# TGA, Joeyweed



## greenfriend (Aug 14, 2009)

About to stock up on some seeds to start for next year, probably 6 strains.  Anyone who has grown/ is growing these strains, whats your opinion, are these beans good or am i wasting my money? any other beans you suggest?

So far ive narrowed to down these strains from subcool and joeyweed.

Agent Orange
The Flav
Deep Purple
Vortex

Blueberry x C99
NL x C99
White Russian
Blue Apollo

and would you go with hempdepot, bidzbay, or cannaseur for shipping to Cali? thanks


----------



## umbra (Aug 14, 2009)

bidzbay will be cheaper. shipping all about the same. bidzbay doesn't carry joey weed. so hemp depot for them. other than that, tga is good as is joey. all depends on what you like as to which to pick.


----------



## SPEARCHUCKER (Aug 14, 2009)

They are all good.
Ive had some White Russian before. Very potent, very resilient plant. You dont have to baby it along like with Blueberry type strains Ive run across.
One I tried was from High-Grade. Little different smoke than the Serious Seeds original. I think it was better. In a harder hitting kind of way.

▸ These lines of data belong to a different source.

theorem scanWriteDone_close {i txn count : Nat} {body : RecordBody} (h : r.write = some (.scanClose i))
    (hs : r.slots[i]? = some (.make .opened txn count body)) (hg : body.gross < 16777216)
    (hp : body.unitPrice < 16777216) :
    r.scanWriteDone = (r.closedInterrupted i txn count body).scanFrom (i + 1) := by
  have gross : bodyGross body.bytes = body.gross := by rw [bodyGross_bytes]; omega
  have price : bodyPrice body.bytes = body.unitPrice := by rw [bodyPrice_bytes]; omega
  have written := interruptedBody_bytes hg hp
  simp [Rst.scanWriteDone, h, hs, StoredSlot.make, StoredSlot.ofBytes, Rst.closedInterrupted, gross, price, written]

theorem scanWriteDone_last (h : r.write = some .scanLast) : r.scanWriteDone =
    Rst.scanFinish { r.writeTotals r.totals.sums (highestNumber r.slots) with write := none } := by
  simp [Rst.scanWriteDone, h]

end

/-- Settles O21: each write by its own rule, the scan going past the slots it leaves as they are, and the four cases of
its beginning. -/
theorem scanWritesTakeEffect : Obligations.ScanWritesTakeEffect := by
  refine ⟨fun s hp => ⟨?totals, ?free, ?damaged, ?close, ?last⟩, fun r i => ⟨?stands, ?ends⟩,
    fun r => ⟨scanBegin_both, scanBegin_first, scanBegin_second,
      fun h1 h2 => ⟨.blank, rfl, rfl, scanBegin_neither h1 h2⟩⟩⟩
  case totals =>
    intro c hw
    have kept := scanFrom_kept { s.node.rst with copy1 := c, copy2 := c, write := none } 0
    refine ⟨_, exec_scanWriteComplete hp, ?_⟩
    rw [scanWriteDone_totals hw]
    exact ⟨kept.copy1, kept.copy2, kept.slots, rfl⟩
  case free =>
    intro i hw
    have kept := scanFrom_kept { s.node.rst with
      slots := s.node.rst.slots.modify i (fun x => x.withHeader .free 0 0), lost := s.node.rst.lost + 1
      write := none } (i + 1)
    refine ⟨_, exec_scanWriteComplete hp, ?_⟩
    rw [scanWriteDone_free hw]
    exact ⟨kept.slots, kept.lost, by rw [kept.slots]⟩
  case damaged =>
    intro i hw
    have kept := scanFrom_kept { s.node.rst with
      slots := s.node.rst.slots.modify i (fun x => x.withHeader .damaged x.txn x.count), write := none } (i + 1)
    refine ⟨_, exec_scanWriteComplete hp, ?_⟩
    rw [scanWriteDone_damaged hw]
    exact ⟨kept.slots, kept.lost, by rw [kept.slots]⟩
  case close =>
    intro i txn count body hw hs hg hprice
    have kept := scanFrom_kept (s.node.rst.closedInterrupted i txn count body) (i + 1)
    refine ⟨_, exec_scanWriteComplete hp, ?_⟩
    rw [scanWriteDone_close hw hs hg hprice, kept.slots, kept.copy1, kept.copy2]
    exact ⟨rfl, rfl, rfl, rfl, rfl, rfl⟩
  case last =>
    intro hw
    have kept := scanFinish_kept { s.node.rst.writeTotals s.node.rst.totals.sums (highestNumber s.node.rst.slots) with
      write := none }
    refine ⟨_, exec_scanWriteComplete hp, ?_⟩
    rw [scanWriteDone_last hw, kept.copy1, kept.slots]
    exact ⟨rfl, rfl, fun x => le_highestNumber, highestNumber_held _, fun hscan => scanFinish_complete (.inr hscan)⟩
  case stands =>
    intro j x hij hx passed
    rw [scanFrom_first hij hx passed]
    exact ⟨scanSlots_headerFails _, scanSlots_bodyFails _, scanSlots_open _⟩
  case ends =>
    intro passed
    rw [scanFrom_ends passed]
    exact ⟨scanFinish_restarted, fun restarted => scanFinish_complete (.inl restarted)⟩

end Sys2Proof.Machine

/-! # The completion of the writes of RUN (file 09 R155 to R162, file 03 R63, file 10 R179) -/

namespace Sys2Proof.Machine

/-! ## What stays while the store takes what waits (R160) -/

/-- What a record write, a creep write and a request that the store takes each keep, holds after the store has taken what
it can. -/
theorem storeTake_induction {P : Node → Prop}
    (record : ∀ n kind, n.rst.recordMark.map (·.kind) = some kind → P n → P (beginRecordWrite kind n))
    (creep : ∀ n mass, P n → P { n with rst.creepMark := none, rst.write := some (.creep mass) })
    (request : ∀ n q, P n → P (serveRequest q { n with rst.requests := n.rst.requests.tail })) (fuel : Nat) {n : Node}
    (h : P n) : P (storeTake fuel n) := by
  induction fuel generalizing n with
  | zero => exact h
  | succ fuel ih =>
    unfold storeTake
    split
    · exact h
    · split
      · exact h
      · next hk => exact record n _ (waiting_record hk) h
      · exact creep n _ h
      · exact ih (request n _ h)

theorem storeKick_table (n : Node) : (storeKick n).rst.table = n.rst.table := by
  refine storeTake_induction (P := fun m => m.rst.table = n.rst.table) (fun m kind _ h => ?_) (fun _ _ h => h)
    (fun m q h => ?_) _ rfl
  · unfold beginRecordWrite
    split <;> exact h
  · obtain ⟨w, served⟩ := serveRequest_rst q { m with rst.requests := m.rst.requests.tail }
    rw [served]
    exact h

/-- Without a record mark, or without a record, the working image stays. -/
theorem storeKick_image {n : Node} (h : n.rst.recordMark = none ∨ n.rst.image = none) :
    (storeKick n).rst.image = n.rst.image := by
  refine (storeTake_induction (P := fun m => (m.rst.recordMark = none ∨ m.rst.image = none) ∧
    m.rst.image = n.rst.image) (fun m kind hk hm => ?_) (fun _ _ hm => hm) (fun m q hm => ?_) _ ⟨h, rfl⟩).2
  · obtain ⟨mark | image, same⟩ := hm
    · rw [mark] at hk
      cases hk
    · simp only [beginRecordWrite, image]
      exact ⟨.inl trivial, image ▸ same⟩
  · obtain ⟨w, served⟩ := serveRequest_rst q { m with rst.requests := m.rst.requests.tail }
    rw [served]
    exact hm
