-- ==== Sys2Proof/WellFormed.lean ====
section
/-!
DEFINITION. Which instructions a command word can hold (spec/30_encoding.md R70): the `DEV` field has four bits and
the `BANK` field five.
-/

namespace Sys2Proof

/-- The device id fits the four bits of `DEV`. -/
def devFits (d : Nat) : Bool := decide (d < 16)

/-- The bank index fits the five bits of `BANK`. -/
def bankFits (k : Nat) : Bool := decide (k < 32)

/-- Every field of the instruction fits its field of the command word. -/
def Instr.wf : Instr → Bool
  | .rbIsEmpty d _ => devFits d
  | .rbIsFull d _ => devFits d
  | .rbCount d _ => devFits d
  | .rbPush d _ => devFits d
  | .rbPeek d _ => devFits d
  | .rbPop d _ => devFits d
  | .btSolve => true
  | .fltConfigure d k => devFits d && bankFits k
  | .fltMask32Std d k => devFits d && bankFits k
  | .fltMask32Ext d k => devFits d && bankFits k
  | .fltList32Std d k => devFits d && bankFits k
  | .fltList32Ext d k => devFits d && bankFits k
  | .fltMask16 d k => devFits d && bankFits k
  | .fltList16 d k => devFits d && bankFits k
  | .fltAcceptAll d => devFits d
  | .fltEnable d k => devFits d && bankFits k
  | .fltDisable d k => devFits d && bankFits k
  | .fltClearAll d => devFits d
  | .fltRead d k => devFits d && bankFits k
  | .devOpen d => devFits d
  | .devBegin d => devFits d
  | .setBaudrate d => devFits d
  | .devClose d => devFits d
  | .write d => devFits d
  | .availableForWrite d => devFits d
  | .available d => devFits d
  | .peek d => devFits d
  | .read d => devFits d
  | .getError d => devFits d
  | .irqRx d => devFits d
  | .irqTx d => devFits d

end Sys2Proof
end

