-- ==== Sys2Proof/Decode.lean ====
section
/-!
DEFINITION. The command word (spec/30_encoding.md R70 to R73, R84): fields, formats, the decoder and the encoder.
The decoder is total on any 32-bit word and rejects by name; a rejected word ends with `ERR_ILLEGAL` (R72).
-/

namespace Sys2Proof

/-- Why a word selects no row (R72): both cases end with `ERR_ILLEGAL`. -/
inductive Reject where
  /-- `OPC` is in no row of R73 -/
  | noRow
  /-- a reserved bit, or a field the row's format does not use, is not 0 -/
  | unusedField
  deriving DecidableEq, Repr

/-- The formats of R71. -/
inductive Format where
  | cmdN
  | cmdD
  | cmdR
  | cmdB
  | irq
  deriving DecidableEq, Repr

/-- Bits `lo + len - 1 .. lo` of a word, as a natural (R10, `v[hi:lo]`). -/
def field (w : Word) (lo len : Nat) : Nat := (w.extractLsb' lo len).toNat

/-- `OPC`, bits 7:0 (R70). -/
def opcField (w : Word) : Nat := field w 0 8

/-- `DEV`, bits 11:8. -/
def devField (w : Word) : Nat := field w 8 4

/-- `RING`, bit 12: 0 is the receive ring, 1 the transmit ring. -/
def ringField (w : Word) : RingSel := if field w 12 1 = 0 then .rx else .tx

/-- `BANK`, bits 20:16. -/
def bankField (w : Word) : Nat := field w 16 5

/-- The bits of a word that must equal the row's match (R71). -/
def Format.mask : Format → Word
  | .cmdN => 0xFFFFFFFF
  | .cmdD => 0xFFFFF0FF
  | .cmdR => 0xFFFFE0FF
  | .cmdB => 0xFFE0F0FF
  | .irq => 0xFFFFFFFF

/-- The format of each row of R73. -/
def Instr.format : Instr → Format
  | .rbIsEmpty _ _ => .cmdR
  | .rbIsFull _ _ => .cmdR
  | .rbCount _ _ => .cmdR
  | .rbPush _ _ => .cmdR
  | .rbPeek _ _ => .cmdR
  | .rbPop _ _ => .cmdR
  | .btSolve => .cmdN
  | .fltConfigure _ _ => .cmdB
  | .fltMask32Std _ _ => .cmdB
  | .fltMask32Ext _ _ => .cmdB
  | .fltList32Std _ _ => .cmdB
  | .fltList32Ext _ _ => .cmdB
  | .fltMask16 _ _ => .cmdB
  | .fltList16 _ _ => .cmdB
  | .fltAcceptAll _ => .cmdD
  | .fltEnable _ _ => .cmdB
  | .fltDisable _ _ => .cmdB
  | .fltClearAll _ => .cmdD
  | .fltRead _ _ => .cmdB
  | .devOpen _ => .cmdD
  | .devBegin _ => .cmdD
  | .setBaudrate _ => .cmdD
  | .devClose _ => .cmdD
  | .write _ => .cmdD
  | .availableForWrite _ => .cmdD
  | .available _ => .cmdD
  | .peek _ => .cmdD
  | .read _ => .cmdD
  | .getError _ => .cmdD
  | .irqRx _ => .irq
  | .irqTx _ => .irq

/-- The row of R73 with the given `OPC` and format ≠ `IRQ`, its fields bound, or none. -/
def rowOf (opc d : Nat) (ring : RingSel) (k : Nat) : Option Instr :=
  match opc with
  | 0x01 => some (.rbIsEmpty d ring)
  | 0x02 => some (.rbIsFull d ring)
  | 0x03 => some (.rbCount d ring)
  | 0x04 => some (.rbPush d ring)
  | 0x05 => some (.rbPeek d ring)
  | 0x06 => some (.rbPop d ring)
  | 0x10 => some .btSolve
  | 0x20 => some (.fltConfigure d k)
  | 0x21 => some (.fltMask32Std d k)
  | 0x22 => some (.fltMask32Ext d k)
  | 0x23 => some (.fltList32Std d k)
  | 0x24 => some (.fltList32Ext d k)
  | 0x25 => some (.fltMask16 d k)
  | 0x26 => some (.fltList16 d k)
  | 0x27 => some (.fltAcceptAll d)
  | 0x28 => some (.fltEnable d k)
  | 0x29 => some (.fltDisable d k)
  | 0x2A => some (.fltClearAll d)
  | 0x2B => some (.fltRead d k)
  | 0x30 => some (.devOpen d)
  | 0x31 => some (.devBegin d)
  | 0x32 => some (.setBaudrate d)
  | 0x33 => some (.devClose d)
  | 0x34 => some (.write d)
  | 0x35 => some (.availableForWrite d)
  | 0x36 => some (.available d)
  | 0x37 => some (.peek d)
  | 0x38 => some (.read d)
  | 0x39 => some (.getError d)
  | _ => none

/-- The decoder of R72, up to its check of the device id, which needs the configuration
(`Machine.onDevice`). -/
def decode (w : Word) : Except Reject Instr :=
  match rowOf (opcField w) (devField w) (ringField w) (bankField w) with
  | none => .error .noRow
  | some i => if w &&& i.format.mask = BitVec.ofNat 32 (opcField w) then .ok i else .error .unusedField

/-- The fields of R70 put together: `OPC | DEV << 8 | RING << 12 | BANK << 16`. -/
def commandWord (opc d : Nat) (ring : RingSel) (k : Nat) : Word :=
  BitVec.ofNat 32 opc ||| BitVec.ofNat 32 d <<< 8 ||| BitVec.ofNat 32 (match ring with | .rx => 0 | .tx => 1) <<< 12 |||
    BitVec.ofNat 32 k <<< 16

/-- The command word of an instruction (R70, R73); the engine handlers have none (R71). -/
def encode : Instr → Option Word
  | .rbIsEmpty d r => some (commandWord 0x01 d r 0)
  | .rbIsFull d r => some (commandWord 0x02 d r 0)
  | .rbCount d r => some (commandWord 0x03 d r 0)
  | .rbPush d r => some (commandWord 0x04 d r 0)
  | .rbPeek d r => some (commandWord 0x05 d r 0)
  | .rbPop d r => some (commandWord 0x06 d r 0)
  | .btSolve => some (commandWord 0x10 0 .rx 0)
  | .fltConfigure d k => some (commandWord 0x20 d .rx k)
  | .fltMask32Std d k => some (commandWord 0x21 d .rx k)
  | .fltMask32Ext d k => some (commandWord 0x22 d .rx k)
  | .fltList32Std d k => some (commandWord 0x23 d .rx k)
  | .fltList32Ext d k => some (commandWord 0x24 d .rx k)
  | .fltMask16 d k => some (commandWord 0x25 d .rx k)
  | .fltList16 d k => some (commandWord 0x26 d .rx k)
  | .fltAcceptAll d => some (commandWord 0x27 d .rx 0)
  | .fltEnable d k => some (commandWord 0x28 d .rx k)
  | .fltDisable d k => some (commandWord 0x29 d .rx k)
  | .fltClearAll d => some (commandWord 0x2A d .rx 0)
  | .fltRead d k => some (commandWord 0x2B d .rx k)
  | .devOpen d => some (commandWord 0x30 d .rx 0)
  | .devBegin d => some (commandWord 0x31 d .rx 0)
  | .setBaudrate d => some (commandWord 0x32 d .rx 0)
  | .devClose d => some (commandWord 0x33 d .rx 0)
  | .write d => some (commandWord 0x34 d .rx 0)
  | .availableForWrite d => some (commandWord 0x35 d .rx 0)
  | .available d => some (commandWord 0x36 d .rx 0)
  | .peek d => some (commandWord 0x37 d .rx 0)
  | .read d => some (commandWord 0x38 d .rx 0)
  | .getError d => some (commandWord 0x39 d .rx 0)
  | .irqRx _ => none
  | .irqTx _ => none

/-- The word of `nbits` bits `w` as it stands in `CMD`: a command word is one 32-bit register, so it has no byte
order of its own (R85). -/
def tableWord (nbits w : Nat) : Word := BitVec.ofNat 32 (w % 2 ^ nbits)

/-- What the decoder reads from a word of the opcode table. -/
def decodeTableWord (nbits w : Nat) : Option Instr :=
  match decode (tableWord nbits w) with
  | .ok i => some i
  | .error _ => none

end Sys2Proof
end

Never tried ordering from those companies either. But have heard great things around here about Hempdepot. Never heard of the other 2 really.


----------



## loolagigi (Aug 15, 2009)

fancy that. i was also going to post a topic on tga, and joey, and here is one. lets hear more about these co, and shipping to us.


----------



## Colorado Lady (Aug 18, 2009)

I bought from Hemp Depot last year.  Ordered some Joeyweed seeds.  Received seed, 100% germination, in a short time, excellent packaging and an e-mail when my purchase was sent.  They require an international money order, which I could not obtain, so sent $ and received 5 free seeds.  I am ordering from them again this year.


----------



## 420 Murder Ln Garberville (Aug 19, 2009)

greenfriend said:
			
		

> About to stock up on some seeds to start for next year, probably 6 strains.  Anyone who has grown/ is growing these strains, whats your opinion, are these beans good or am i wasting my money? any other beans you suggest?
> 
> So far ive narrowed to down these strains from subcool and joeyweed.
> 
> ...


I encourage you to put the White Russian in your rotation. Check my thread out if you'd like to check some pictures. It may not have as much flavor, coming from the White Family, but is def strong enough to be considered a "cut through" high.  I haven't tired from it even smoking it since early May til now. It also looks and smells more dank than most strains I've seen on the street and @ clubs. I know 5 people running this same cut and it is nothing but outstanding every time with massive yields from 2000 watt #3 smart pots with canna coco,canna nutrients, and even CO2


----------



## legalize_freedom (Oct 25, 2009)

Im with Colorado Lady!  I have used Hemp Depot, very fast, nice packaging, proffesional, and freindly.  I did a pack of Joey Weed AK47 x Cinderella 99 all 10 seeds germinate.


----------



## 3 fingerlid (Oct 25, 2009)

A couple of years ago I grew Joey Weed's NLXC99. Good potent smoke and a pretty decent yield. Next year I'll be growing it again.


----------



## legalize_freedom (Oct 26, 2009)

I'm also running a 75% NL#5 / 25% blueberry


----------